Arts & Culture

Day Joy Shares “Not Anymore” Track Via The 405 | New Album ‘Great Satan, Mass Appeal’ Out Later This Year

“‘Not Anymore’ is an absolute stunner.”
– The 405
Day Joy, the project of Orlando based singer-songwriter Michael Serrin, has released a new single entitled “Not Anymore” via The 405. It will be featured on his first LP in 6 years entitled ‘Great Satan Mass Appeal’ out later this year.
Formed in 2013, Day Joy is the project of Orlando-based songwriter, Michael Serrin. Originally, Serrin wrote and recorded his sleepy melodic songs to help his partner sleep through episodic night terrors (hence the project’s ideologically opposite name). Soon after releasing the album Go to Sleep, Mess to critical acclaim, Serrin assembled a lineup of musicians to perform live and tour nationally.

After just one year of touring in support of their debut album, Day Joy disassembled following the tragic death of Serrin’s younger brother. Nearly four years passed as the Day Joy songwriter struggled to recover, “flattened” by the loss.

The forthcoming LP, “Great Satan, Mass Appeal” chronicles those troubled years walking the fine line between despondency and dimly-lit revelation. As the album attests, no topic is too grand for musing in a time of crisis. From the existential to the socio-political, the outside world of colliding ideas becomes the internal debate of what will really matter in the end.

Today Day Joy consists of a four-piece outfit: Michael Serrin on guitar and lead vocals, Greyson Charnock on bass and harmony vocals, Joey Davoli on piano, horns, and auxiliary percussion, and Noah Gordon on drums. They plan to tour and release their sophomore LP, “Great Satan, Mass Appeal” in the Spring of 2019.

Day Joy frontman Michael Serrin tracked out the earliest drafts of his sophomore LP wherever he could – quietly picking out guitar and piano lines in his Orlando apartment or tracking vocals overnight in the coffee shop he worked by day.
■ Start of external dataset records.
/-- The exact value of a function of 04 R123 at a finite number: none where the function has no real value there. -/
def exactFun (func : Nat) (neg : Bool) (m : Nat) (e : Int) : FVal :=
  let a := fxOf m e
  let x := if neg then -a else a
  let c := max (-1000 * fxOne) (min (1000 * fxOne) x)
  match func with
  | 0x10 => expVal c
  | 0x11 => .fin false (expSmall (fxMul (c % fxOne) fxLn2)).toNat (c / fxOne - 640)
  | 0x12 => if neg || m = 0 then .nan else ofFx (fxLn m e)
  | 0x13 => if neg || m = 0 then .nan else ofFx (fxLog2 m e)
  | 0x15 => ofFx (if m = 0 then 0 else if neg then -(fxTanh a) else fxTanh a)
  | 0x16 => ofFx (fxSigmoid x)
  | _ => ofFx (if neg then -(fxErf a) else fxErf a)

/-- The bound of a function in units in the last place (02 R60). -/
def ulpBound (func : Nat) : Nat := if func == 0x15 || func == 0x16 then 3 else if func == 0x17 then 4 else 2

/-- exp, exp2, log, log2, tanh, sigmoid, erf (04 R123) within their bounds (02 R60): NaN of NaN (02 R58), free where the manual states no result. -/
def fun32 (func : Nat) (a : F32) : F32 :=
  match val32 a with
  | .nan => nan32
  | .inf _ => canon32 (Config.cornerFun func a a)
  | .fin n m e => bounded (ulpBound func) (exactFun func n m e) (Config.cornerFun func a a) (Config.approx func a a)

/-- cos (code 0x20) or sin (code 0x21) of an angle, within 2 to the -23 of exact (10 R381). -/
def circle32 (func : Nat) (a : F32) : F32 :=
  match val32 a with
  | .nan => nan32
  | .inf _ => canon32 (Config.cornerFun func a a)
  | .fin n m e =>
    let x := if n then -(fxOf m e) else fxOf m e
    let v := ofFx (if func == 0x20 then fxCos x else fxSin x)
    if v.within (.fin false 1 (-23)) (Config.approx func a a) then Config.approx func a a else to32 v

/-- The exact t-th power of a finite number; below 2 to the -1000 or above 2 to the 1000 it is taken there. -/
def powVal (neg : Bool) (m : Nat) (e : Int) (t : Nat) : FVal :=
  let n := neg && t % 2 == 1
  if t = 0 then .fin false 1 0
  else if m = 0 then .fin n 0 0
  else if t ≤ 32 then .fin n (m ^ t) (e * t)
  else
    let p := expParts (lnMantissa m * t)
    .fin n p.1 (max (-1640) (min 1640 (p.2 + ((log2 m : Int) + e) * t - 640)))

/-- A power within 4 units in the last place (09 R352), free where the manual states no result (log 6). -/
def pow32 (b : F32) (t : Nat) : F32 :=
  match val32 b with
  | .nan => nan32
  | .inf _ => canon32 (Config.power b t)
  | .fin n m e => bounded 4 (powVal n m e t) (Config.power b t) (Config.power b t)

/-- x times 2 to the s, rounded to nearest even where it falls below the subnormal range (02 R63). -/
def shift32 (x : F32) (s : Int) : F32 := to32 ((val32 x).scale s)

/-- Events of a conversion (02 R57): bit 0 SCALE_NAN, bit 1 OVF_NONFINITE, bit 2 OVF_SAT, bit 3 NAN_TO_INT. -/
structure Conv where
  code : Nat
  events : Nat
  deriving DecidableEq, Repr

/-- The magnitude in units of the quantum under ROUND.MODE: nearest even, or stochastic with the random 16 bits `u` (02 R52, R53). -/
def roundMag (stoch : Bool) (u m : Nat) (e q : Int) : Nat :=
  if stoch then (roundDown m e (q - 16) + u) / 2 ^ 16 else roundRne m e q
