-- ==== Sys2Proof/Machine/Regs.lean ====
section
/-! DEFINITION. The register map of the V4: every register the manual names, where it lies (00 R29-R31 and each chapter's
offsets) and its fields with their access codes, ranges and reset values (00 R8, R10, R11). -/
namespace Sys2Proof.Machine

/-- The registers, by the manual's names. The words of a layer-table, group or hyperparameter entry of a Welt unit carry the
entry's name and the word's; the shared-memory counters of 05 R193 and their clear of R195 are SDM_ECC_CNT and SDM_ECC_CLR;
the word +0x08 of COLL_GROUP is COLL_MEMBERS; the rows and tags of a host FIFO (14 R527) are HP_FIFO_ROW and HP_FIFO_TAG. -/
inductive RegName where
  | LINK_STATUS | LINK_ERR_CNT | LINK_ERR_CLR | CORE_ID | CORE_STATUS | CORE_ECC_STALLS
  | CORE_FMT_EVENTS | CORE_DI_EVENT | CORE_DI_ROW | MA_MASK_ROW | MA_MASK_COL | CTX_TABLE
  | RING_BASE | RING_CFG | RING_PROD | RING_CONS | RING_DEPTH | RING_STATUS
  | RING_CTRL | RING_FAULT_AT | RING_KSTAT | RING_MARK | RING_PREFIX | RING_DUMP
  | SYNC_CYC_HDR | SYNC_CYC_ENT | ROW_ECC_CNT | SDM_ECC_CNT | ROW_ECC_CLR | SDM_ECC_CLR
  | SDM_WCACHE_CFG | SDM_WCACHE_STAT | SDM_PART | SDM_DI_EVENT | ASTK_CFG | ASTK_SPILL
  | ASTK_SPILL_ROWS | ASTK_TOP | ASTK_FLOOR | ASTK_STAT | ASTK_FCMD | ASTK_FSTAT
  | ASTK_FRAME | ASTK_FACCT | ASTK_FEXP | STRM_CH_STATUS | AWL_STATUS | TEMPER_CFG
  | MCQ_STAT | MCQ_CLR | MEMC_DI_EVENT | MEMC_ECC_CLR | HBM_SPARE | HBM_PDN_CTRL
  | HBM_PDN_STATUS | MEMC_THERM | MEMC_ECC_CNT | WELT_CMD | WELT_STATUS | WELT_FREEZE
  | WELT_GROUP_CFG | WELT_GROUP_CLIP | WELT_GROUP_PART | WELT_GROUP_RED | WELT_GROUP_NORM | WELT_HP_B1
  | WELT_HP_EPS | WELT_HP_WD | WELT_HP_LEASE | WELT_LAYER_SHAPE | WELT_LAYER_P | WELT_LAYER_G
  | WELT_LAYER_S1 | WELT_LAYER_S2 | WELT_LAYER_COPY | WELT_LAYER_XCH | WELT_LAYER_STATE | KVP_CFG
  | KVP_BASE | KVP_META | KVP_FREE | KVP_LIST | KVP_GO | KVP_STATUS
  | ATTN_STATUS | PEER_PORT_CFG | PEER_PORT_STATUS | PEER_PORT_ERR | PEER_PORT_CLR | FAB_CFG
  | FAB_PREFIX | FAB_COORD | FAB_VC | FAB_TMO | FAB_STAT | FAB_STAT_CLR
  | PEER_SIG | COLL_GROUP | COLL_MEMBERS | COLL_SUBMIT | COLL_STATUS | L3_RANGE_BASE
  | L3_RANGE_CTL | L3_RANGE_STATUS | L3_ECC_CNT | HC_BIND | HC_STATUS | HC_ECC_CNT
  | HC_DI_EVENT | EYE_MSG | EYE_STATUS | EYE_CFG | EYE_DB | EYE_DB_SET
  | EYE_DB_MASK | EYE_TXSUM | IC_CFG | IC_SWSET | IC_ENABLE | IC_PENDING
  | IC_ACTIVE | IC_SRC | IC_TGT_CFG | IC_CLAIM | IC_COMPLETE | IC_RING_NOTE
  | HP_CFG | HP_STATUS | HP_ERR | HP_CLR | HP_SEC | HP_MAC
  | HP_IPV4 | HP_IPV6_HI | HP_IPV6_LO | HP_FIFO_PTR | HP_FIFO_CTRL | HP_FIFO_STAT
  | HP_LAND_BASE | HP_LAND_ROWS | HP_LAND_PTR | HP_FIFO_ROW | HP_FIFO_TAG | LEASE_CFG
  | LEASE_SEED | TC_BIND | TC_SHARE | ACCT | CLK_CFG | CLK_MON_STATUS
  | CLK_CTRL | PWR_LIMIT | PWR_STATUS | PWR_ENERGY | START_STATUS | UNIT_ADDR
  | RAS_SPARE | RAS_CTRL | SNAP_STAGE | SNAP_POLICY | SNAP_STAT | SNAP_RESTORE
  | RNG_STEP | DBG_STATUS | DBG_CTRL | PERT_SEED | DBG_NONCE | INJ_LOC
  | INJ_CTRL | INJ_STATUS | DBG_TOKEN | PERT_XING | PERT_MEMLAT | PERT_LINKCR
  | PERT_CREDIT | PKG_PIN_STATUS | PKG_ALERT_CFG | PKG_TRIP
  deriving DecidableEq, Repr

/-- A register of the unit: its name, its die selector (01 R31) and its indices (the entry, then the word or sub-entry). -/
structure Reg where
  name : RegName
  sel : Nat
  i : Nat := 0
  j : Nat := 0
  deriving DecidableEq, Repr

/-- Which dies hold a register: compute dies, base dies, I/O dies, SV0, both service dies, link-bearing dies, the dies with
an interrupt controller, the I/O dies with a host port (01 R15-R17, R31; 13 R491; 14 R508). -/
inductive SelKind where
  | cd | hs | io | sv0 | sv | link | ic | hp
  deriving DecidableEq, Repr

/-- Where a register lies in its die's block: the offset of entry (0, 0), and the strides and counts of the two indices. -/
structure Layout where
  kind : SelKind
  base : Nat
  strideI : Nat := 0
  countI : Nat := 1
  strideJ : Nat := 0
  countJ : Nat := 1
  deriving DecidableEq, Repr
The resultant recordings are rough around the edges. There are moments when you hear a train or motorcycle in the distant background. Yet the natural city ambiance works well with the organic sonic landscape of this record. The lo-fidelity recording process highlights the fragile realism of Serrin’s lyricism and moody reflections of trauma and love lost. The fragmented and emotional early recordings took their final form when Serrin teamed up with Orlando songwriter and engineer, Greyson Charnock of Old Familiar Sound.
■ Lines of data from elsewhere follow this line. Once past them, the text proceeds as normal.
-- ==== Sys2Proof/Machine/State.lean ====
section
/-! DEFINITION. The state of the V4: every register, memory, buffer, queue, counter, mode and pin the manual gives the unit, as plain data, and the state right after power-on reset. Registers live
in one file keyed by device address (`regs`); what a register shows of an engine's state is computed when it is read. Cycles are
arithmetic-clock cycles (00, Numbers). Keys: a core is die * 128 + logical number; a controller die * 6 + k; a stack die * 64 + g;
a ring die * 16384 + i. -/
namespace Sys2Proof.Machine

/-- Why a command stops the model with a fault: no rule of the manual does so, and no meaning raises one (safe: a fault stops, it claims nothing). -/
inductive Fault where
  /-- Raised by no command: an access outside every memory is refused with a status, never a fault (01 R32). Safe. -/
  | noSuchMemory
  deriving DecidableEq, Repr

/-- Why a command is refused by the model. -/
inductive Refusal where
  /-- An arm whose command has no meaning yet, by its mnemonic. Raised by Dispatch.lean alone; safe: nothing is claimed of the command. -/
  | notModelled (mnemonic : String)
  deriving DecidableEq, Repr

/-- The result of the register access a command makes: its status (ST_OK, or the refusal a reply or an access fault carries) and the value a read returns (00 R8, R32; 14 R534). -/
structure Access where
  status : Status
  value : Word
  deriving DecidableEq, Repr

/-- A 512-byte row as a memory delivers it: its bytes and its poison bit (03 R98). -/
structure RowImg where
  bytes : List Byte
  poison : Bool
  deriving DecidableEq, Repr

/-- Symbols in error of one stored word: (symbol 0-35, the bits flipped in it) (05 R187). -/
structure Damage where
  row : Nat
  word : Nat
  syms : List (Nat × Nat)
  deriving DecidableEq, Repr

/-- Every memory of the unit in one key space: stacks, sites, shared die memory, core memory and operand buffers (00 R7,
01 R29, 05 R183). `cells` is canonical (`Memory.wf`): keys strictly rising, no byte equal to what an unlisted byte reads as.
`poison`: rows stored poisoned (05 R189, 07 R278). `damage`: words whose stored symbols are in error (05 R187).
`clean`: of a DRAM row stored poisoned, the words (bits) stored since without poison (07 R278). `untagged`: tag blocks whose tag is clear (07 R294, R295: at start every tag is set). -/
structure Memory where
  cells : List Host.Cell
  poison : List Nat
  clean : List (Nat × Nat)
  damage : List Damage
  untagged : List Nat
  deriving DecidableEq, Repr

/-- A half of a weight tile in an array's registers: the format and depth it was loaded at, 32 columns of element codes in
reduction order, each column's scale bytes, and whether the load made a poisoned read (03 R73, R76-R79, R100). -/
structure Tile where
  fmt : Nat
  depth : Nat
  cols : List (List Nat)
  scales : List (List Nat)
  poison : Bool
  deriving DecidableEq, Repr

/-- A WLD in progress: the half it loads (0 whole, 1 lower, 2 upper), the rows it reads, the core cycle in which it
completes and the tiles it brings (03 R77). -/
structure Load where
  half : Nat
  row : Nat
  rows : Nat
  due : Nat
  lower : Option Tile
  upper : Option Tile
  deriving DecidableEq, Repr

/-- The sums of one vector of a pass between its broadcast and their addition (03 R84): the vector, the results of columns 0-31 of each half, and the halves that come out poisoned (bit 0 lower, bit 1 upper). -/
structure PassSums where
  vec : Nat
  lower : List F32
  upper : List F32
  bad : Nat
  deriving DecidableEq, Repr

/-- The read of a vector that a pass of a shared broadcast has made for the others (03 R85, R101, R105): the vector, the depth it was read at, the bytes of its rows, and whether the read was poisoned. -/
structure SharedRead where
  vec : Nat
  depth : Nat
  rows : List (List Byte)
  poison : Bool
  deriving DecidableEq, Repr

/-- A pass in flight (03 R80-R92): its half, the core cycle of issue, M, the next vector, the activation block (format,
first row, transposed), shift, sign, INIT, the latched masks, the global slot, the port, the reads that another pass of its
broadcast has made for it, the halves in which it has made a poisoned read (bit 0 lower, bit 1 upper), the issued-bundle index, the sums not added yet, and how many vectors have been added. -/
structure PassRun where
  half : Nat
  issued : Nat
  count : Nat
  next : Nat
  fmt : Nat
  row : Nat
  transposed : Bool
  shift : Nat
  neg : Bool
  init : Bool
  maskRow : Nat
  maskCol : Nat
  slot : Nat
  port : Nat
  reads : List SharedRead
  bad : Nat
  bundle : Nat
  sums : List PassSums
  added : Nat
  deriving DecidableEq, Repr

/-- A matrix array: the active and shadow tiles of its halves (03 R67, R79), its loads and its passes in flight. -/
structure MatArray where
  activeL : Option Tile
  activeU : Option Tile
  shadowL : Option Tile
  shadowU : Option Tile
  loads : List Load
  passes : List PassRun
  deriving DecidableEq, Repr

/-- What a vector-unit operation does (04 R122-R130, 10 R390-R394). `func`: the code of R123; `fmt`, `round`, `index`: FORMAT,
ROUND and handle INDEX of the operation's descriptor; a soft-maximum drain names its descriptor's fields. -/
inductive VecKind where
  | elem (func : Nat) (bcast : Bool)
  | toNarrow (fmt round index : Nat)
  | toWide (fmt round : Nat)
  | split (index : Nat)
  | rotated (fmt round index block dim posMode pos0 posRow : Nat) (theta pscale : F32)
  | soft (mode fmt round index oSlots stateRow mergeRow qrows qgroup mask : Nat) (init causal : Bool) (scale : F32)
  deriving DecidableEq, Repr

/-- A source row of a vector-unit operation (03 R97, R103): the cycle after issue in which it is taken in, its buffer and row, and its contents. -/
structure HeldRow where
  cycle : Nat
  buf : Nat
  row : Nat
  img : RowImg
  deriving DecidableEq, Repr

/-- A vector-unit operation in flight (03 R97): its kind, core cycle of issue, operands (buffer code, first row), FP32 rows,
the next destination row and how many there are, the source rows taken in (R97, R103), the
MX scales collected, the issued-bundle index and its place in the core's order of writes (04 R171). -/
structure VecRun where
  kind : VecKind
  issued : Nat
  aBuf : Nat
  aRow : Nat
  bBuf : Nat
  bRow : Nat
  dBuf : Nat
  dRow : Nat
  rows : Nat
  next : Nat
  total : Nat
  extraLat : Nat
  held : List HeldRow
  scales : List Byte
  bundle : Nat
  seq : Nat
  deriving DecidableEq, Repr

/-- A scoreboard entry (05 R198): the memory (buffer code of R121, or 8 + d for the shared memory of CDd), first row, row count, whether
it is a write, and the port class (0 WIDE, 1 ROW, 2 NARROW, 3 none) of R197; 4 marks a slot that holds no entry (10 R395). -/
structure SbEntry where
  mem : Nat
  row : Nat
  count : Nat
  write : Bool
  cls : Nat
  deriving DecidableEq, Repr

/-- A level of the loop stack (04 R132): where the body starts in the fetch buffer, its bundles, the bundles left in this
iteration and the iterations left after it. -/
structure LoopFrame where
  start : Nat
  body : Nat
  left : Nat
  iters : Nat
  deriving DecidableEq, Repr

/-- The kernel a core runs (04 R160-R166): its ring's index on the die, its lease, the core cycle its first bundle may issue
in, the issued-bundle index, the word position of the next bundle and the highest position consumed, the words fetched from
position `fbase` on, the loop stack, the predicate and the window it was latched for, the slots of the next bundle already
issued (bits) and whether that bundle was admitted, the core cycle of the last issue, the prefix length, whether END has
issued with NOTIFY, how it ended, whether a data-integrity event marked it (03 R105), the refusal to report (status, bundle,
slot), whether the ring ends STOPPED, what its dump came to once it is written and the entries written so far (R181, R182), when the core became free for it (15 R557), and since when its next bundle waits on a flag (R151). -/
structure Kernel where
  ring : Nat
  lease : Nat
  startAt : Nat
  idx : Nat
  pos : Nat
  high : Nat
  fbase : Nat
  fetched : List Word
  loops : List LoopFrame
  pred : Bool
  window : Nat
  squash : Bool
  slots : Nat
  admitted : Bool
  lastIssue : Option Nat
  prefixLen : Option Nat
  ended : Bool
  notify : Bool
  integrity : Bool
  refusal : Option (Status × Nat × Nat)
  stopStatus : Option Status
  stopped : Bool
  dump : Option (Option Status)
  dumped : Nat
  freeAt : Nat
  waitSince : Option Nat
  deriving DecidableEq, Repr

/-- A latched stream descriptor (06 R229). -/
structure StreamDesc where
  unit : Nat
  rate : Nat
  far : Nat
  ext : List Nat
  stride : List Nat
  nearBuf : Nat
  nearRow : Nat
  halfRows : Nat
  dir : Nat
  stack : Nat
  cache : Bool
  deriving DecidableEq, Repr

/-- A transfer of a channel (06 R230, R243): its handle and descriptor, T, the half its first row goes to, the rows requested,
landed or written, handed over, the bundle of its ARM and the core cycle it starts in (R234, R244); every row below `upTo`, and the rows of `beyond`, have landed or been written. -/
structure Xfer where
  id : Nat
  handle : Nat
  d : StreamDesc
  total : Nat
  first : Nat
  formed : Nat
  done : Nat
  handed : Nat
  bundle : Nat
  start : Nat
  upTo : Nat
  beyond : List Nat
  deriving DecidableEq, Repr

/-- A half of a pair that is not EMPTY (06 R235-R238): the transfer, buffer and first row, its rows, its state (1 FILLING, 2 FULL,
3 DRAINING; 0 a store half named by a REL that waits for scoreboard entries on its rows, or a load half whose pop has not formed its first request), the rows landed or read out, the core cycle of the REL that waits to take effect,
which half of its pair it is, the rows of a half, and while a push or pop moves it the logical stack row of its row 0 (05 R222, R226). -/
structure HalfFill where
  xfer : Nat
  buf : Nat
  row : Nat
  n : Nat
  st : Nat
  got : Nat
  rel : Option Nat
  side : Nat
  size : Nat
  low : Option Nat
  deriving DecidableEq, Repr

/-- A stream channel (06 R228): the running transfer, the pending re-arm, the halves that are not EMPTY in the order they take
rows, the last transfer, which its status register keeps showing while the kernel runs (R268, log 47), and whether it forms no further requests (R247). -/
structure Chan where
  cur : Option Xfer
  pend : Option Xfer
  halves : List HalfFill
  last : Option Xfer
  stopped : Bool
  deriving DecidableEq, Repr

/-- A thread of the Awl engine (06 R260-R266): its descriptor's fields, the next entry and piece to request, pieces
outstanding and landed, the index values in hand (from entry 16 * (entry / 16)), the near pieces gathered and which are poisoned, the bundle and slot of its AWL, its order among the core's writes, and the scoreboard's memory of its index list (05 R198). -/
structure AwlThread where
  indexBase : Nat
  tableBase : Nat
  count : Nat
  tableRows : Nat
  stride : Nat
  span : Nat
  nearRow : Nat
  nearBuf : Nat
  scatter : Bool
  entry : Nat
  piece : Nat
  landed : Nat
  outstanding : Nat
  ixs : List Nat
  buf : List (Nat × List Byte)
  poison : List Nat
  bundle : Nat
  slot : Nat
  stopped : Bool
  seq : Nat
  ixMem : Nat
  deriving DecidableEq, Repr

/-- A descriptor-cache fill in progress: the handle's INDEX, the core cycle it is due, and the handle and bundle of the DPRE that started it, if one did (04 R134, R145). -/
structure DescFill where
  index : Nat
  due : Nat
  dpre : Option (Nat × Nat)
  deriving DecidableEq, Repr

/-- What waits at a core's crossing during a freeze for its end (03 R109): a flag update. Rows that wait there are performed requests that have not landed. -/
inductive Crossing where
  | flag (f : Nat) (set : Bool)
  deriving DecidableEq, Repr

/-- An entry of a core's ring notification queue (13 R493). -/
structure RingNote where
  ring : Nat
  status : Nat
  overflow : Bool
  deriving DecidableEq, Repr

/-- A logical tensor core (03 R67). `chans` and `awl` are keyed by channel and thread; `dcache` is most recently used first (04 R145). `slotPoison`: bit 2s + h is the
poison bit of half h of slot s (03 R98). `frozen`: core cycles lost to completed freezes; `freezeAt`: the cycle of the detection
whose freeze has not ended (R108-R111); `corrections`: the core cycles to come in which a read of an operation in flight detects a correction. `sbTail`: scoreboard entries released at a core cycle to come (05 R200).
`claims`: flag to claiming global ring (04 R170). `setAt`: the cycle of a flag's last SET and whether it was 1 before that cycle (04 R172, R173). `charge`: tensor-core time charged to each lease since it joined (15 R554).
`shared`: leases that joined a shared core keep their charge; `lastRing`: the ring each lease started last. `busyVec0`/`busyVec1`:
core cycle up to which a pipeline takes in rows (03 R97). `ports`: the core cycle after an engine's last request (key e), the first in which it may land or read out a row (2 + e), the bank of its last landing (4 + e), and the cycle after the Awl engine's last request (6) (06 R239, R263). `scrubDue`: a scrub in progress and the lease that becomes holder (05 R208-R210). `switchAt`: the cycle a change of holder began in, until the new holder's kernel starts (15 R555). `stale`: the holder has left the core, which no kernel has been scrubbed for since (04 R174). `openSlots`: open soft-maximum slots (10 R390). -/
structure Core where
  arrays : Tab MatArray
  slotPoison : Nat
  vec0 : List VecRun
  vec1 : List VecRun
  busyVec0 : Nat
  busyVec1 : Nat
  sbTail : List (SbEntry × Nat)
  kernel : Option Kernel
  dcache : List (Nat × List Word)
  fills : List DescFill
  chans : Tab Chan
  awl : Tab AwlThread
  awlCur : Nat
  opSeq : Nat
  flags : List Nat
  setAt : Tab (Nat × Bool)
  claims : Tab Nat
  frozen : Nat
  freezeAt : Option Nat
  corrections : List Nat
  crossing : List Crossing
  notes : List RingNote
  noteLost : Bool
  charge : Tab Nat
  lastRing : Tab Nat
  freeAt : Nat
  scrubDue : Option Nat
  openSlots : Nat
  lastFetch : Nat
  gated : Bool
  ports : Tab Nat
  switchAt : Option Nat
  stale : Bool
  deriving DecidableEq, Repr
After a long polishing process, the record was titled after its’ centerpiece, “Great Satan, Mass Appeal” – a song Serrin wrote on the night of his younger brother’s funeral. He laments the loss of life yet, even more, the loss of truth. This is the thematic territory in which the record resides – fumbling through the dark for an answer worth justifying life’s suffering.